It may also be the plastic spring isolators...check them first as they are cheaper and easier to fix. The factory units are black and the replacements are white from the stealership. There is a total of 4...2 for each unit front and 2 in the back. When these go you can feel the noise at your feet through the floor board.


----------



## metzger (Jan 12, 2008)

Well I replaced the end links (on the front end) and all four shocks. The truck handles like it is right off the showroom floor. Thanks for all the help.


----------



## 68rustbucket (Dec 3, 2009)

bwguardian said:


> It may also be the plastic spring isolators...check them first as they are cheaper and easier to fix.

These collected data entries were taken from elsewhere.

/-- Who answers PREPARE at a step: its pages, and the domains of cores and of the interconnect by their number. -/
def stepMembers (s : Nat) : List Nat :=
  match s with
  | 1 => [4, 5, 6, 7]
  | 11 => [3]
  | 12 => [8, 9]
  | _ => allPages.filter fun a => stepOfDomain (domainOf a) == s

/-- The delays of a step in Grains: wake from SLEEP, wake from DEEP, rollback. -/
def stepDelays (s : Nat) : Nat × Nat × Nat :=
  match s with
  | 1 => (5, 25, 1)
  | 4 => (10, 50, 2)
  | 5 => (5, 50, 2)
  | 8 => (25, 50, 25)
  | _ => (2, 25, 1)

/-- Is a domain ON: not stopped, and DCLK running? -/
def Dev.domainOn (d : Dev) (n : Nat) : Bool :=
  match d.pwr.phase with
  | .asleep | .off => n < 2
  | _ => stepOfDomain n == 0 || !bit d.pwr.stopped (stepOfDomain n)

/-! ### Answers (R451, R452) -/

/-- What a member of a step answers: 1 AGREE, 2 DELAY, 3 REFUSE, with the reason. `busy`: a condition outside the registers
holds it (a core that does not wait, a transfer in flight, a test or calibration that runs). -/
def Dev.pageAnswer (d : Dev) (who : Nat) (busy : Bool) : Nat × Nat :=
  let delay (b : Bool) : Nat × Nat := if b || busy then (2, 0) else (1, 0)
  if who < 32 then delay false
  else if d.get who PG_PWR_POL_POLICY = 1 then (3, 1)
  else
    let k := who / 0x1000 % 0x100
    match stepOfDomain (domainOf who) with
    | 2 => if d.flag pgPcie PCIE_STAT_DL_UP && !d.flag pgPcie PCIE_STAT_L2_READY then (3, 8) else delay false
    | 3 => delay (who == pgBush && d.ud.running.isSome)
    | 4 =>
      if who = pgWenc then delay (d.flag pgWenc ENC_STAT_BUSY)
      else if who = pgFthx then delay (d.flag pgFthx FTHX_ITER_STAT_BUSY)
      else if who < pgFthx then delay ((d.fthc k).job.isSome || d.flag pgFthx FTHX_ITER_STAT_BUSY)
      else if who < pgWenc then delay (d.port k).job.isSome
      else delay (who == pgWarc && !d.owp.commits.isEmpty)
    | 5 =>
      if who = pgEll 0 || who = pgEll 1 then if d.ellRefuses k then (3, 2) else delay false
      else if pgCmt 0 ≤ who && who < pgVbus then
        let st := d.get who CMT_STAT_STATE
        if 1 ≤ st && st ≤ 4 then (3, 3) else delay (st == 5)
      else if pgAx 0 ≤ who && who < pgCenc then
        let st := d.get who CHN_STAT_STATE
        if 2 ≤ st && st ≤ 5 then (3, 4) else delay false
      else delay false
    | 6 =>
      if who = pgLdg then
        if d.flag pgLdg LDG_CTL_ACCEPT_EN then (3, 6)
        else delay (!d.ldg.tasks.isEmpty)
      else if pgFk 0 ≤ who && who < pgCv 0 then delay (d.flag who FK_STAT_HELD)
      else if who = pgChk then delay (d.stg.signing.isSome || d.nextSeal.isSome)
      else if who = pgRsv then delay (d.flag pgBank BANK_STAT_MEAS_BUSY)
      else delay false
    | 7 =>
      if pgBay 0 ≤ who && who < pgFsch then
        let st := d.get who BAY_STAT_STATE
        if st = 1 || st = 2 || st = 3 || st = 6 then (3, 7) else delay false
      else if who < pgBay 0 then delay ((d.chan k).ops.any fun o => o.cls ≤ 4 || o.stage != .queued)
      else delay false
    | 8 =>
      let armed := (List.range 32).any fun c =>
        (d.flag (pgUd c) UD_STAT_ARMED || d.flag (pgUd c) UD_STAT_PENDING)
          && (2 ^ 35 ≤ d.get64 (pgUd c) UD_SRC_LO UD_SRC_HI || 2 ^ 35 ≤ d.get64 (pgUd c) UD_DST_LO UD_DST_HI)
      if armed then (3, 5) else delay (who == pgMc && (d.mc.miss.isSome || !d.mc.prefetch.isEmpty))
    | 9 => delay (!d.prt.testing.isEmpty || !d.cal.running.isEmpty)
    | 10 => delay ((who == pgAcc && d.lnk.accRun.isSome) || (who == pgPmb && d.lnk.pmbRun.isSome))
    | _ => delay false

/-! ### Entries (R448 to R450) -/

/-- Write a request to the pages of a step: 0 NONE, 1 PREPARE, 2 COMMIT, 3 ABORT, 4 WAKE. -/
def Dev.pwrRequest (d : Dev) (s req : Nat) : Dev :=
  (stepMembers s).foldl (fun d a =>
    if a < 32 then d
    else d.wr (a + PG_PWR_REQ.off) (BitVec.ofNat 32 (req * 2 ^ 28 + d.pwr.target * 2 ^ 24 + d.pwr.seq % 2 ^ 16))) d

The factory units are black and the replacements are white from the stealership. There is a total of 4...2 for each unit front and 2 in the back. When these go you can feel the noise at your feet through the floor board.


 BW,
Have you changed the isolators before? My '03 F250 has the same noise after changing the sway bar bushings and links. Do the leaf springs have to be removed to change the isolators?

Thanks


----------



## bwguardian (Aug 30, 2005)

68rustbucket said:


> BW,
> Have you changed the isolators before? My '03 F250 has the same noise after changing the sway bar bushings and links. Do the leaf springs have to be removed to change the isolators?
> 
> Thanks


Yes I have changed them...you need to get the part from Ford. You do not have to remove the springs to install them.


----------